Grassley Challenging IBM on Jobs (H-1B visas)
http://www.thonline.com/news/tri-state/article_bcac72fb-60c3-529e-878a-082c3fd0310b.htmlIn a correspondence dated April 16, Grassley asked IBM Chairwoman, President and CEO Virginia Rometty for an explanation of IBM's apparent plans to "hire thousands of H-1B visa holders." Grassley's concern arose when IBM petitioned for 5,800 H-1B visas on April 1.
"It has come to my attention that IBM will be laying off employees in the United States this year while at the same time apparently seeking to hire thousands of H-1B visa holders," the letter states.
The H-1B visa program allows U.S. employers to hire foreign workers on a temporary, employment-based visa issued by U.S. Citizenship and Immigration Services.
Grassley noted that the program aims to supply foreign workers for jobs that cannot be filled by U.S. citizens.
djean111
(14,255 posts)If college and training school was actually affordable, we would have even MORE qualified people, but right now, Americans are even being asked to train their replacements.
1StrongBlackMan
(31,849 posts)If I can TRAIN my replacement ... I can do the job. The pipeline (IMHO) is necessary; but, secondary.
djean111
(14,255 posts)had to train them, had to watch them just copy my test data and turn it in as their own.
Heh, for a while I was the only non-H-1B contractor for a firm - my manager - may have been H-1B, but I don't think so, he had a house and family here - was awesome - explained DSL to me so well that I could start writing test cases immediately; his interview was a masterpiece of simple logic - had worked with me before, was told to terminate the non-H-1B people (me and another person, both of us older women), really wanted me to come back, and so told the H-1B firm he worked with to give me the contract and that no interview would be needed. They were irritated, and petty - everyone else could email their time sheets, I had to drive over to their office with mine, until my boss found out, stuff like that. A couple of months later, all the QA went to Mumbai, so all contracts were summarily canceled. And, of course, the contracting firm no longer had work for me.
1StrongBlackMan
(31,849 posts)Perhaps you (and everyone you know with a similar experience) should tell your story to Grassley and every other "rep" that has commented on H-1B, including HRC, copying several newspapers ... and attaching a handwritten note indicating that this is an issue that you consider heavily when deciding on whom the vote for, or not!
djean111
(14,255 posts)that, and now I am considered too old to get hired in an office. In the late '90s, the huge telecommunications company I worked for just went ahead and built another IT center in Mumbai. A lot of jobs went there, and what jobs were left here started going to H-1Bs.

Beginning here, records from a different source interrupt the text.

/-- Table 2.2 row 12: everything decoded so far is delivered. -/
theorem test_dec_failed :
    (nextState (step (pend 0x02 0x100 5 0x200 9 (holding 0x100 [0x02, 0x11, 0x00, 0x02, 0x22])))).map
        (fun t => (t.mem.readRange 0x200 2, t.mem.read 0x202, t.res0, t.res1, statusWord t))
      = some (some [0x11, 0x00], none, 2, 2, 0x01000100) := by decide

/-- Table 2.2 row 13: `DST_OVERFLOW` takes precedence and `DSTAT` still reports the zero. -/
theorem test_dec_overflow :
    (nextState (step (pend 0x02 0x100 6 0x200 2 (holding 0x100 [0x03, 0x11, 0x22, 0x02, 0x33, 0x00])))).map
        (fun t => (t.mem.read 0x200, t.res0, t.res1, statusWord t)) = some (none, 5, 5, 0x01000200) := by decide

/-- Table 2.3 rows 1 and 4. -/
theorem test_encpkt :
    (nextState (step (pend 0x03 0x100 0 0x200 3 State.reset))).map (fun t => (t.mem.readRange 0x200 3, t.res0))
        = some (some [0x00, 0x01, 0x00], 3)
      ∧ (nextState (step (pend 0x03 0x100 4 0x200 7 (holding 0x100 [0x11, 0x22, 0x00, 0x33])))).map
          (fun t => (t.mem.readRange 0x200 7, t.res0))
        = some (some [0x00, 0x03, 0x11, 0x22, 0x02, 0x33, 0x00], 7) := by decide

/-- Table 2.4 row 1. -/
theorem test_decpkt :
    (nextState (step (pend 0x04 0x100 6 0x200 4 (holding 0x100 [0x03, 0x11, 0x22, 0x02, 0x33, 0x00])))).map
        (fun t => (t.mem.readRange 0x200 4, t.mem.read 0x204, t.res0, t.res1, statusWord t))
      = some (some [0x11, 0x22, 0x00, 0x33], none, 4, 5, 0x01000000) := by decide

/-- Table 2.4 rows 6 and 10: too short, and two frames in one input. -/
theorem test_decpkt_rejects :
    (nextState (step (pend 0x04 0x100 3 0x200 4 (holding 0x100 [0x02, 0x11, 0x00])))).map
        (fun t => (t.mem.read 0x200, t.res0, t.res1, statusWord t)) = some (none, 0, 2, 0x09000100)
      ∧ (nextState (step (pend 0x04 0x100 4 0x200 4 (holding 0x100 [0x01, 0x00, 0x01, 0x00])))).map
          (fun t => (t.res0, t.res1, statusWord t)) = some (0, 1, 0x05000100) := by decide

set_option maxRecDepth 8192 in
/-- Table 2.5 rows 3 and 8. -/
theorem test_crc16 :
    (nextState (step (pend 0x10 0x100 1 0 0 (holding 0x100 [0xFF])))).map (·.res0) = some 0x000000FF
      ∧ (nextState (step (pend 0x10 0x102 6 0 0 (holding 0x102 [0x02, 0x01, 0x01, 0x00, 0x00, 0xCB])))).map (·.res0)
        = some 0x0000527C := by decide

/-- Table 2.5 row 10: the model fault, recorded once, with no other effect. -/
theorem test_crc16_undefined :
    (nextState (step (pend 0x10 0x100 3 0 0 State.reset))).map (fun t => (t.modelFaults, t.fault, t.res0, t.busy))
      = some ([.undefinedRead], false, 0, false) := by decide

/-- Table 2.6 rows 5 and 6. -/
theorem test_rbInit :
    (nextState (step (pend 0x20 0xFF8 16 0 0 State.reset))).map (fun t => (t.init, statusWord t)) = some (false, 0x00131302)
      ∧ (nextState (step (pend 0x20 0xFF0 16 0 0 State.reset))).map (fun t => (t.rbBase, t.rbCap, rbFlagsWord t))
        = some (0xFF0, 16, 0x6) := by decide

/-- Table 2.6 rows 1 and 19: before `RB_INIT`, and full with `head = tail = 3`. -/
theorem test_rbEmpty :
    (nextState (step (pend 0x21 0 0 0 0 State.reset))).map (fun t => (t.res0, statusWord t)) = some (0, 0x00121202)
      ∧ (nextState (step (pend 0x21 0 0 0 0 (ringHolding 3 [0, 0, 0x44, 0x45, 0, 0, 0, 0x58] State.reset)))).map
          (fun t => (t.res0, t.res1, rbFlagsWord t)) = some (0, 8, 0x5) := by decide

/-- Table 2.6 row 16: five bytes added, wrapping. -/
theorem test_rbAdd :
    (nextState (step (pend 0x22 0x343 5 0 0 (ringHolding 2 [0x43] (holding 0x343 [0, 0, 0x44, 0x45, 0]))))).map
        (fun t => (t.res1, t.rbHead, t.rbTail, heldBytes t))
      = some (6, 0, 2, some [0x43, 0, 0, 0x44, 0x45, 0]) := by decide

/-- Table 2.6 row 20: a full ring takes no byte. -/
theorem test_rbAdd_full :
    (nextState (step (pend 0x22 0x340 1 0 0 (ringHolding 3 [0, 0, 0x44, 0x45, 0, 0, 0, 0x58] (holding 0x340 [0x41]))))).map
        (fun t => (t.code, t.rbHead, t.full)) = some (.fault .rbOverflow, 3, true) := by decide

/-- Table 2.6 rows 13 and 14. -/
theorem test_rbDeq :
    (nextState (step (pend 0x23 0 2 0x380 0 (ringHolding 0 [0x41, 0x42, 0x43] State.reset)))).map
        (fun t => (t.mem.readRange 0x380 2, t.res0, t.res1, t.rbTail)) = some (some [0x41, 0x42], 2, 1, 2)
      ∧ (nextState (step (pend 0x23 0 0 0x380 0 (ringHolding 2 [0x43] State.reset)))).map
          (fun t => (t.mem.read 0x380, t.res0, t.res1, t.rbTail)) = some (none, 0, 1, 2) := by decide

/-- Section 1.6: the ring holding `00 01 00` has a span of length 3; one delimiter is none (P2). -/
theorem test_rbHasspan :
    (nextState (step (pend 0x24 0 0 0 0 (ringHolding 6 [0, 1, 0] State.reset)))).map (fun t => (t.res0, t.res1))
        = some (1, 3)
      ∧ (nextState (step (pend 0x24 0 0 0 0 (ringHolding 0 [0x55, 0] State.reset)))).map (fun t => (t.res0, t.res1))
        = some (0, 0) := by decide

/-- P2's shape: noise in front of the span is discarded and counted. -/
theorem test_rbDeqspan :
    (nextState (step (pend 0x25 0 0 0x380 4 (ringHolding 5 [0x55, 0, 0x44, 0x45, 0, 0x58] State.reset)))).map
        (fun t => (t.mem.readRange 0x380 4, t.res0, t.res1, heldBytes t))
      = some (some [0x00, 0x44, 0x45, 0x00], 4, 1, some [0x58]) := by decide

/-- R140: the span does not fit, or there is none. -/
theorem test_rbDeqspan_overflow_and_none :
    (nextState (step (pend 0x25 0 0 0x380 3 (ringHolding 5 [0x55, 0, 0x44, 0x45, 0] State.reset)))).map
        (fun t => (t.code, t.res0, t.res1, t.rbTail)) = some (.outcome .dstOverflow, 4, 1, 5)
      ∧ (nextState (step (pend 0x4125 0 0 0x380 3 (ringHolding 5 [0x41, 0, 0] State.reset)))).map
          (fun t => (t.code, t.res0, t.rbTail)) = some (.outcome .noSpan, 0, 5) := by decide

/-- P4's first line: an illegal word. -/
theorem test_illegal : (nextState (step (pend 0x99 0 0 0 0 State.reset))).map statusWord = some 0x00141402 := by decide

/-! ### One host access -/

/-- R21, R35: `RB_FLAGS` after reset; P4's read of a reserved slot. -/
theorem test_regRead :
    (nextState (step (hostNext (.regRead 4 0x34) State.reset))).map (·.response) = some (.data 0x00000002)
      ∧ (nextState (step (hostNext (.regRead 4 0x38) State.reset))).map (fun t => (t.response, statusWord t))
        = some (.data 0, 0x00150002) := by decide

/-- R52, R56: the lowest address holds the least significant byte. -/
theorem test_memWrite :
    (nextState (step (hostNext (.memWrite 4 0xFFC 0x44332211) State.reset))).map (·.mem.readRange 0xFFC 4)
      = some (some [0x11, 0x22, 0x33, 0x44]) := by decide

/-- R205: an access to `M` while busy is recorded. -/
theorem test_memRead_busy :
    (nextState (step (hostNext (.memRead 1 0x100) (pend 0x01 0 0 0 0 (holding 0x100 [0x41]) 1)))).map
        (fun t => (t.modelFaults, t.response, t.fault)) = some ([.hostAccessWhileBusy], .noValue, false) := by decide

/-- R177: P6 draw A's second `cmd`. -/
theorem test_cmd_busy :
    (nextState (step (hostNext (.regWrite 4 0x00 0x02) (pend 0x01 0x100 4 0x100 5 State.reset 1)))).map
        (fun t => (t.cmd, statusWord t)) = some (0x01, 0x00160003) := by decide

/-- R79, R80: the accesses of `crc16 0x102, 6`, the first lines of P1. -/
theorem test_program_lines :
    (loadProgram (PseudoInstr.crc16 0x102 6).lines State.reset).host
      = [.regWrite 4 0x08 0x102, .regWrite 4 0x0C 6, .regWrite 4 0x00 0x10, .wait] := by decide

/-- R79, R9, R52: the byte after `M[2^32-1]` is `M[2^32]`, no byte of `M`, and its write is refused. -/
theorem test_program_addresses_do_not_wrap :
    (HostLine.sb 0xFFFFFFFF [1, 2]).events = [.memWrite 1 0xFFFFFFFF 1, .memWrite 1 0x100000000 2]
      ∧ (nextState (step (hostNext (.memWrite 1 0x100000000 2)
          (State.resetWith { Params.sample with memSize := 2 ^ 32 })))).map (fun t => (t.mem, t.fcause))
        = some ([], some .badAccess) := by decide

set_option maxRecDepth 8192 in
/-- Section 1.7: the packet of P1, the same in both byte orders. -/
theorem test_packet :
    (Packet.mk 2 1 1 0 [0xCB]).bytes .littleEndian = [0x7C, 0x52, 0x02, 0x01, 0x01, 0x00, 0x00, 0xCB]
      ∧ (Packet.mk 2 1 1 0 [0xCB]).bytes .bigEndian = [0x7C, 0x52, 0x02, 0x01, 0x01, 0x00, 0x00, 0xCB] := by decide

/-- What the host interface fetches: the decoder's instruction runs as the first step after reset. -/
theorem test_withFetchWord :
    nextState (step (State.reset.withFetchWord 32 0x20)) = nextState (exec .rbInit (State.reset.withFetchWord 32 0x20))
      ∧ (nextState (step (State.reset.withFetchWord 32 0x20))).map (·.code) = some (.fault .badCap) := by decide

/-! ### Witnesses: states and operands that meet an obligation's hypotheses -/

/-- Bytes a memory holds, from its own read. -/
theorem holds_of_read {m : Memory} {a n : Nat} {bs : Bytes} (h : m.readRange a n = some bs) :
    bs.length = n ∧ Holds m a bs := Memory.readRange_eq_some.1 h

/-- A ring holding `bs` is ready when its numbers are right. -/
theorem ready_of_read {s : State} {bs : Bytes} (hi : s.init = true)
    (hn : decide (1 ≤ s.rbCap.toNat ∧ s.rbCap.toNat ≤ s.params.rbCapMax
      ∧ s.rbBase.toNat + s.rbCap.toNat ≤ s.params.memSize ∧ s.rbHead.toNat < s.rbCap.toNat
      ∧ s.rbTail.toNat < s.rbCap.toNat ∧ (s.full = true → s.rbHead = s.rbTail)) = true)
    (hb : heldBytes s = some bs) : s.RingReady := by
  obtain ⟨h1, h2, h3, h4, h5, h6⟩ := of_decide_eq_true hn
  obtain ⟨h7, h8⟩ := heldBytes_eq_some.1 hb
  exact ⟨hi, h1, h2, h3, h4, h5, h6, fun k hk => by rw [h8 k (by omega)]; rfl⟩

/-- The engine's turn with the word `w` pending. -/
theorem due (w a0 a1 a2 a3 : Word) (s : State) :
    EngineDue (pend w a0 a1 a2 a3 s) { word := w, args := ⟨a0, a1, a2, a3⟩, wait := 0 } := ⟨rfl, .inl rfl⟩

/-- The host's turn with an empty slot, and with a command that waits for one more access. -/
theorem due_host_idle (e : HostEvent) : HostDue (hostNext e State.reset) e [] := ⟨rfl, by simp [hostNext, State.reset, State.resetWith]⟩

theorem due_host_busy (e : HostEvent) (w a0 a1 a2 a3 : Word) (s : State) :
    HostDue (hostNext e (pend w a0 a1 a2 a3 s 1)) e [] := ⟨rfl, by rintro p ⟨⟩; exact Nat.one_ne_zero⟩

theorem witness_IllegalWords :
    (decode 0x99 = .error .unknownOpcode ∧ State.reset.pending = none
        ∧ (hostNext (.regWrite 4 0x00 0x99) State.reset).host = [.regWrite 4 0x00 0x99])
      ∧ (∃ p, EngineDue (pend 0x10025 0 0 0 0 State.reset) p ∧ decode p.word = .error .reservedNotZero) :=
  ⟨⟨rfl, rfl, rfl⟩, _, due .., rfl⟩

theorem witness_StepRuns :
    (∃ p, EngineDue (pend 0x20 0 1 0 0 State.reset) p ∧ decode p.word = .ok .rbInit)
      ∧ (∃ p, EngineDue (pend 0x21 0 0 0 0 State.reset 7) p ∧ p.wait ≠ 0 ∧ decode p.word = .ok .rbEmpty)
      ∧ HostDue (hostNext .wait State.reset) .wait []
      ∧ HostDue (hostNext .wait (pend 0x20 0 1 0 0 State.reset 1)) .wait []
      ∧ State.reset.pending = none ∧ State.reset.host = [] :=
  ⟨⟨_, due .., rfl⟩, ⟨_, ⟨rfl, .inr rfl⟩, by decide, rfl⟩, due_host_idle _, due_host_busy .., rfl, rfl⟩

theorem witness_ResetInput : HostDue (hostNext .reset (pend 0x20 0 1 0 0 State.reset 1)) .reset [] := due_host_busy ..

/-- One for each of the fourteen offsets. -/
theorem witness_RegisterReads : ∀ r : Reg, HostDue (hostNext (.regRead 4 r.offset) State.reset) (.regRead 4 r.offset) [] :=
  fun _ => due_host_idle _

theorem witness_CmdWriteWhileIdle :
    State.reset.pending = none ∧ (hostNext (.regWrite 4 0x00 0x10) State.reset).host = [.regWrite 4 0x00 0x10] := ⟨rfl, rfl⟩

theorem witness_CmdWriteWhileBusy :
    ∃ p, (hostNext (.regWrite 4 0x00 0x10) (pend 0x20 0 1 0 0 State.reset 1)).pending = some p
      ∧ HostDue (hostNext (.regWrite 4 0x00 0x10) (pend 0x20 0 1 0 0 State.reset 1)) (.regWrite 4 0x00 0x10) [] :=
  ⟨_, rfl, due_host_busy ..⟩

theorem witness_ArgumentWrites :
    HostDue (hostNext (.regWrite 4 0x08 7) (pend 0x20 0 1 0 0 State.reset 1)) (.regWrite 4 0x08 7) []
      ∧ HostDue (hostNext (.regWrite 4 0x0C 7) State.reset) (.regWrite 4 0x0C 7) []
      ∧ HostDue (hostNext (.regWrite 4 0x10 7) State.reset) (.regWrite 4 0x10 7) []
      ∧ HostDue (hostNext (.regWrite 4 0x14 7) State.reset) (.regWrite 4 0x14 7) [] :=
  ⟨due_host_busy .., due_host_idle _, due_host_idle _, due_host_idle _⟩

/-- Each ground of R176 at a boundary: width, alignment, both reserved slots, the first read-only register after the
arguments, `STATUS`, and the first byte beyond `MEM_SIZE`. -/
theorem witness_RefusedAccesses :
    (∀ e ∈ ([.regRead 1 0x00, .regRead 4 0x02, .regRead 4 0x38, .regWrite 4 0x3C 0, .regWrite 4 0x18 0, .regWrite 4 0x04 0,
        .memRead 3 0, .memRead 4 0xFFE, .memRead 1 0x1000, .memWrite 2 0x1000 0] : List HostEvent),
      HostDue (hostNext e State.reset) e [] ∧ RefusedAccess State.reset.params e)
      ∧ HostDue (hostNext (.memRead 1 0x1000) (pend 0x20 0 1 0 0 State.reset 1)) (.memRead 1 0x1000) []
      ∧ RefusedAccess (pend 0x20 0 1 0 0 State.reset 1).params (.memRead 1 0x1000) := by
  refine ⟨fun e he => ⟨due_host_idle e, ?_⟩, due_host_busy .., ?_⟩
  · simp only [List.mem_cons, List.not_mem_nil, or_false] at he
    rcases he with rfl | rfl | rfl | rfl | rfl | rfl | rfl | rfl | rfl | rfl <;>
      simp [RefusedAccess, State.reset, State.resetWith, Params.sample]
  · simp [RefusedAccess, pend, State.reset, State.resetWith, Params.sample]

I do consider the H-1B situation very very heavily when deciding who to support. It astonishes me that to not want to support a politician who favors INCREASING H-1Bs is considered bashing and being a purist. As if I did not have other issues I don't want to support, either. Also amazing that being against the H-1Bs taking our (my!) jobs was called racist, as if I would have cheerfully handed my job to someone from another country. Idjits.
Something else I would like to mention - the H-1B guys I worked with were like anyone, really - some great, some not so great, some not very good at QA, some very good, some friendly, some not, I was invited to a couple of weddings in India (not in my budget!), and for a time was active on something like Facebook only different, lots of Indians, it was fun to see their families and such. Anyway - that thing about how much it helps our economy. Nope. The guys stayed in a contracting-company owned apartment, maybe four guys to an apartment. They rented one car, sometimes, but walked to work. They brought their own laptops with them. They packed little lunches, so the area restaurants did not get much business. It was explained to me that a big chunk of earnings was sent back to whoever was head of the family, and then they got an allowance. Funny thing - the company noticed that the Refer a Friend or whatever was way way down - that's what happens, dudes, when friends are in another country. Duh.
Anyway, the only economy that benefited was that of the CEO and stockholders. We were told flat out that they had to cut costs every quarter, and the easiest cost to cut was employees. And it is not like there were lots of other equal-paying jobs available. So we people who were let go stopped buying stuff. And so the economy spirals down.
Sorry for the TMI, but "H-1B" sounds so impersonal, and it is not, it affects peoples' lives in a not very good way. Yeah, so does closing down manufacturing - just wanted to tell my little story - doesn't help to know this sort of thing happened/happens to a whole lot of others, ya know. As if that makes it right.